/-- The working lanes in `m` are to be removed from group `q`. -/
def State.removeLanes (s : State) (q m cause : Nat) (waiters : List (Nat × Nat) := []) : State :=
  let now := s.nextMask q
  if now &&& m = 0 ∧ waiters = [] then s
  else if s.link = 0 ∨ s.link = 4 then
    -- no block A comes while nothing is sent
    waiters.foldl (fun t w => t.itemDone w.1 w.2 ⟨stDone, 0, 0⟩) (s.setPg q { s.pg q with trained := (s.pg q).trained &&& (4095 - m) })
  else s.startMap q (now &&& (4095 - m)) cause waiters

/-- Retrained lanes of group `q` go back at a block A chosen while no piece is on the wire (R273). -/
def State.returnLanes (s : State) (q : Nat) : State :=
  let g := s.pg q
  if g.ready = 0 ∨ g.wire.isSome = true ∨ g.map.isSome = true then s
  else
    let back := g.retrain.filter fun w => g.ready.testBit w.2.2
    let s := s.setPg q { g with ready := 0, retrain := g.retrain.filter fun w => !g.ready.testBit w.2.2 }
    s.startMap q (g.trained ||| g.ready) 5 (back.map fun w => (w.1, w.2.1))

/-- Block A of a lane change of panel group `q` (R272): `row` and `written` place a piece that loses its group. -/
def State.applyMap (s : State) (q row written : Nat) : State :=
  match (s.pg q).map with
  | none => s.returnLanes q
  | some m =>
    let g := s.pg q
    let gone := g.trained &&& (4095 - m.mask)
    let back := m.mask &&& (4095 - g.trained)
    let was := s.groupIn q
    let s := s.setPg q { g with map := none, trained := m.mask }
    let s := s.bumpBy (R.PNL_GROUP_CNT_count q 10) (popCount 12 gone)
    let s := (groupLanesOf q gone).foldl (fun t i => t.setLane i 1) s
    let s := (groupLanesOf q back).foldl (fun t i => t.setLane i 3) s
    let s := if s.groupIn q then
        (if s.fld (R.PNL_GROUP_CFG_min_lanes q) ≤ popCount 12 m.mask then s.showService q true else s.groupLeave q row written)
      else if s.canServe q then s.restart q
      else s
    let s := s.laneChange q m.cause (was != s.groupIn q)
    m.waiters.foldl (fun t w => t.itemDone w.1 w.2 ⟨stDone, 0, 0⟩) s

/-- A panel lane's alignment blocks fail their CRC in 4 consecutive blocks (R272). -/
def State.lanePanelFails (s : State) (q p : Nat) : State :=
  if s.link = 3 then s.removeLanes q (2 ^ p &&& s.nextMask q) 2 else s

/-! ## Back-channel messages (R254 to R257, R265, R268, R283) -/

/-- PROTOCOL_ERROR (R254, R294): a message with a bad CRC (code 1) or an unknown type (code 2) is dropped. -/
def execProtocolError (q code violations : Nat) (s : State) : Host.Outcome State Fault Refusal :=
  .next (let s := s.bumpBy (R.LAN_BC_STATUS_violations q) violations
    if code = 0 then s else s.protocolError q (if code = 2 then 2 else 1))

/-- BACKCHANNEL_CREDIT (R256, R257, R266): `count` is the credits returned since the group's start; blocks due by now take what there is,
before and after. -/
def execBackchannelCredit (q count : Nat) (m : CreditMark) (s : State) : Host.Outcome State Fault Refusal :=
  .next (if s.link ≠ 3 then s
    else
      let s := s.beginBlocks q m.due
      let g := s.pg q
      if m.baseline then
        let s := s.setPg q { g with base := count % 2 ^ 32 }
        if g.restarting then
          let s := s.setPg q { s.pg q with restarting := false, heldAt := none, longSaid := false }
          let s := s.setFld (R.PNL_GROUP_STATUS_held q) 0
          if s.canServe q then ((s.grant q).showService q true).laneChange q 6 true else s
        else s
      else
        let inc := (count % 2 ^ 32 + 2 ^ 32 - g.base) % 2 ^ 32
        let s := if g.outstanding < inc then s.protocolError q 3 else s
        let s := s.putCredits q { g with base := count % 2 ^ 32, r := g.r + min inc g.outstanding }
        if (s.pg q).available = 0 then s else (s.setFld (R.PNL_GROUP_STATUS_stalled q) 0).beginBlocks q m.due)

/-- BACKCHANNEL_STATUS (R255, R271, R272, R286): flag bit 0 is ray memory lost, bit 1 emitter fault. -/
def execBackchannelStatus (q flags lanes ucw worst : Nat) (s : State) : Host.Outcome State Fault Refusal :=
  .next (
    let s := if flags.testBit 0 then s.wholeField 6 else s
    let s := if worst < 12 then s.bumpBy (R.LAN_CNT_count (panelLane q worst) 6) ucw else s
    if s.link ≠ 3 then s
    else
      let now := s.nextMask q
      let off := now &&& (4095 - lanes % 4096)
      let s := (groupLanesOf q off).foldl (fun t i => t.bump (R.LAN_CNT_count i 7)) s
      let s : State := if off == 0 then s else s.removeLanes q off 1
      if worst < 12 ∧ s.fld (R.PNL_GROUP_CFG_ucw_limit q) < ucw ∧ (s.nextMask q).testBit worst = true then
        s.removeLanes q (2 ^ worst) 2
      else s)

/-- BACKCHANNEL_NAK (R208, R265). -/
def execBackchannelNak (q seq reason : Nat) (s : State) : Host.Outcome State Fault Refusal :=
  .next (if s.link ≠ 3 then s
    else
      let hit := ((s.pg q).pieces.filter fun p => p.seq == seq).getLast?
      if (hit.map Piece.stale).getD false then s
      else
        let rs := match hit with
          | some p => [p.region]
          | none => s.allRegions.filter fun r => s.servesSeg q (s.segOfRegion r)
        let s := (s.bump (R.PNL_GROUP_CNT_count q 3)).markAll rs
        let g := s.pg q
        let n := g.naksSince + 1
        if s.mayPost (0x0604000000 + q) 1000000 then
          (s.setPg q { g with naksSince := 0 }).postLimited (0x0604000000 + q) 1000000 0x0604 q
            (((hit.map Piece.region).getD 65535) + reason % 16 * 65536 + min n 4095 * 1048576)
        else s.setPg q { g with naksSince := n })

/-- TAP_STATUS (R254). -/
def State.tapStatus (s : State) (q lane : Nat) (codes : List Nat) : State :=
  s.forward q 0x82 q (leBytes 1 lane ++ leBytes 1 (tapByte codes))

/-- A TRAIN message of a lane that trains: taps, then done (R268, R281, R282). -/
def State.trainMessage (s : State) (i taps ctl : Nat) : State × List Nat :=
  if ctl.testBit 0 then (s.setTaps i (tapPreset (bitsOf ctl 1 3)), [0, 0, 0, 0])
  else
    let (t, codes) := tapRequests (s.taps i) (tapBits taps)
    ((s.setTaps i t).countTaps i codes, codes)

/-- An in-service tap request of lane `i` (R283): at most one step per tap per adaptation period. -/
def State.inServiceTaps (s : State) (i taps ctl : Nat) : State × List Nat :=
  let stepped := fun (k : Nat) => Store.get (fun _ => 0) s.lan.askedAt (4 * i + k)
  let soon := fun (k : Nat) => stepped k != 0 && decide (s.ptp.f + 1 < stepped k + 10000 * s.fld R.LAN_ADAPT_CFG_period)
  let reqs := (List.range 4).map fun k => if ctl.testBit 0 || soon k then 0 else (tapBits taps).getD k 0
  let waiting := Store.get (fun _ => []) s.lan.asked i
  let (_, codes) := tapRequests (tapRequests (s.taps i) waiting).1 reqs
  let took := fun (k : Nat) => codes.getD k 0 == 1
  let steps := (List.range 4).map fun k => if took k then reqs.getD k 0 else waiting.getD k 0
  let s := s.bumpBy (R.LAN_CNT_count i 4) (codes.filter fun c => c == 2 || c == 3).length
  ({ s with lan := { s.lan with
      asked := Store.set (fun _ => []) s.lan.asked i (if steps.all (· == 0) then [] else steps)
      askedAt := ((List.range 4).filter took).foldl (fun m k => Store.set (fun _ => 0) m (4 * i + k) (s.ptp.f + 1)) s.lan.askedAt } }, codes)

----------------

### Task instructions
With nothing left out, output the whole listing exactly.

### Solution to this exercise
/-- The working lanes in `m` are to be removed from group `q`. -/
def State.removeLanes (s : State) (q m cause : Nat) (waiters : List (Nat × Nat) := []) : State :=
  let now := s.nextMask q
  if now &&& m = 0 ∧ waiters = [] then s
  else if s.link = 0 ∨ s.link = 4 then
    -- no block A comes while nothing is sent
    waiters.foldl (fun t w => t.itemDone w.1 w.2 ⟨stDone, 0, 0⟩) (s.setPg q { s.pg q with trained := (s.pg q).trained &&& (4095 - m) })
  else s.startMap q (now &&& (4095 - m)) cause waiters

/-- Retrained lanes of group `q` go back at a block A chosen while no piece is on the wire (R273). -/
def State.returnLanes (s : State) (q : Nat) : State :=
  let g := s.pg q
  if g.ready = 0 ∨ g.wire.isSome = true ∨ g.map.isSome = true then s
  else
    let back := g.retrain.filter fun w => g.ready.testBit w.2.2
    let s := s.setPg q { g with ready := 0, retrain := g.retrain.filter fun w => !g.ready.testBit w.2.2 }
    s.startMap q (g.trained ||| g.ready) 5 (back.map fun w => (w.1, w.2.1))

/-- Block A of a lane change of panel group `q` (R272): `row` and `written` place a piece that loses its group. -/
def State.applyMap (s : State) (q row written : Nat) : State :=
  match (s.pg q).map with
  | none => s.returnLanes q
  | some m =>
    let g := s.pg q
    let gone := g.trained &&& (4095 - m.mask)
    let back := m.mask &&& (4095 - g.trained)
    let was := s.groupIn q
    let s := s.setPg q { g with map := none, trained := m.mask }
    let s := s.bumpBy (R.PNL_GROUP_CNT_count q 10) (popCount 12 gone)
    let s := (groupLanesOf q gone).foldl (fun t i => t.setLane i 1) s
    let s := (groupLanesOf q back).foldl (fun t i => t.setLane i 3) s
    let s := if s.groupIn q then
        (if s.fld (R.PNL_GROUP_CFG_min_lanes q) ≤ popCount 12 m.mask then s.showService q true else s.groupLeave q row written)
      else if s.canServe q then s.restart q
      else s
    let s := s.laneChange q m.cause (was != s.groupIn q)
    m.waiters.foldl (fun t w => t.itemDone w.1 w.2 ⟨stDone, 0, 0⟩) s

/-- A panel lane's alignment blocks fail their CRC in 4 consecutive blocks (R272). -/
def State.lanePanelFails (s : State) (q p : Nat) : State :=
  if s.link = 3 then s.removeLanes q (2 ^ p &&& s.nextMask q) 2 else s

/-! ## Back-channel messages (R254 to R257, R265, R268, R283) -/

/-- PROTOCOL_ERROR (R254, R294): a message with a bad CRC (code 1) or an unknown type (code 2) is dropped. -/
def execProtocolError (q code violations : Nat) (s : State) : Host.Outcome State Fault Refusal :=
  .next (let s := s.bumpBy (R.LAN_BC_STATUS_violations q) violations
    if code = 0 then s else s.protocolError q (if code = 2 then 2 else 1))

/-- BACKCHANNEL_CREDIT (R256, R257, R266): `count` is the credits returned since the group's start; blocks due by now take what there is,
before and after. -/
def execBackchannelCredit (q count : Nat) (m : CreditMark) (s : State) : Host.Outcome State Fault Refusal :=
  .next (if s.link ≠ 3 then s
    else
      let s := s.beginBlocks q m.due
      let g := s.pg q
      if m.baseline then
        let s := s.setPg q { g with base := count % 2 ^ 32 }
        if g.restarting then
          let s := s.setPg q { s.pg q with restarting := false, heldAt := none, longSaid := false }
          let s := s.setFld (R.PNL_GROUP_STATUS_held q) 0
          if s.canServe q then ((s.grant q).showService q true).laneChange q 6 true else s
        else s
      else
        let inc := (count % 2 ^ 32 + 2 ^ 32 - g.base) % 2 ^ 32
        let s := if g.outstanding < inc then s.protocolError q 3 else s
        let s := s.putCredits q { g with base := count % 2 ^ 32, r := g.r + min inc g.outstanding }
        if (s.pg q).available = 0 then s else (s.setFld (R.PNL_GROUP_STATUS_stalled q) 0).beginBlocks q m.due)

/-- BACKCHANNEL_STATUS (R255, R271, R272, R286): flag bit 0 is ray memory lost, bit 1 emitter fault. -/
def execBackchannelStatus (q flags lanes ucw worst : Nat) (s : State) : Host.Outcome State Fault Refusal :=
  .next (
    let s := if flags.testBit 0 then s.wholeField 6 else s
    let s := if worst < 12 then s.bumpBy (R.LAN_CNT_count (panelLane q worst) 6) ucw else s
    if s.link ≠ 3 then s
    else
      let now := s.nextMask q
      let off := now &&& (4095 - lanes % 4096)
      let s := (groupLanesOf q off).foldl (fun t i => t.bump (R.LAN_CNT_count i 7)) s
      let s : State := if off == 0 then s else s.removeLanes q off 1
      if worst < 12 ∧ s.fld (R.PNL_GROUP_CFG_ucw_limit q) < ucw ∧ (s.nextMask q).testBit worst = true then
        s.removeLanes q (2 ^ worst) 2
      else s)

/-- BACKCHANNEL_NAK (R208, R265). -/
def execBackchannelNak (q seq reason : Nat) (s : State) : Host.Outcome State Fault Refusal :=
  .next (if s.link ≠ 3 then s
    else
      let hit := ((s.pg q).pieces.filter fun p => p.seq == seq).getLast?
      if (hit.map Piece.stale).getD false then s
      else
        let rs := match hit with
          | some p => [p.region]
          | none => s.allRegions.filter fun r => s.servesSeg q (s.segOfRegion r)
        let s := (s.bump (R.PNL_GROUP_CNT_count q 3)).markAll rs
        let g := s.pg q
        let n := g.naksSince + 1
        if s.mayPost (0x0604000000 + q) 1000000 then
          (s.setPg q { g with naksSince := 0 }).postLimited (0x0604000000 + q) 1000000 0x0604 q
            (((hit.map Piece.region).getD 65535) + reason % 16 * 65536 + min n 4095 * 1048576)
        else s.setPg q { g with naksSince := n })

/-- TAP_STATUS (R254). -/
def State.tapStatus (s : State) (q lane : Nat) (codes : List Nat) : State :=
  s.forward q 0x82 q (leBytes 1 lane ++ leBytes 1 (tapByte codes))

/-- A TRAIN message of a lane that trains: taps, then done (R268, R281, R282). -/
def State.trainMessage (s : State) (i taps ctl : Nat) : State × List Nat :=
  if ctl.testBit 0 then (s.setTaps i (tapPreset (bitsOf ctl 1 3)), [0, 0, 0, 0])
  else
    let (t, codes) := tapRequests (s.taps i) (tapBits taps)
    ((s.setTaps i t).countTaps i codes, codes)

/-- An in-service tap request of lane `i` (R283): at most one step per tap per adaptation period. -/
def State.inServiceTaps (s : State) (i taps ctl : Nat) : State × List Nat :=
  let stepped := fun (k : Nat) => Store.get (fun _ => 0) s.lan.askedAt (4 * i + k)
  let soon := fun (k : Nat) => stepped k != 0 && decide (s.ptp.f + 1 < stepped k + 10000 * s.fld R.LAN_ADAPT_CFG_period)
  let reqs := (List.range 4).map fun k => if ctl.testBit 0 || soon k then 0 else (tapBits taps).getD k 0
  let waiting := Store.get (fun _ => []) s.lan.asked i
  let (_, codes) := tapRequests (tapRequests (s.taps i) waiting).1 reqs
  let took := fun (k : Nat) => codes.getD k 0 == 1
  let steps := (List.range 4).map fun k => if took k then reqs.getD k 0 else waiting.getD k 0
  let s := s.bumpBy (R.LAN_CNT_count i 4) (codes.filter fun c => c == 2 || c == 3).length
  ({ s with lan := { s.lan with
      asked := Store.set (fun _ => []) s.lan.asked i (if steps.all (· == 0) then [] else steps)
      askedAt := ((List.range 4).filter took).foldl (fun m k => Store.set (fun _ => 0) m (4 * i + k) (s.ptp.f + 1)) s.lan.askedAt } }, codes)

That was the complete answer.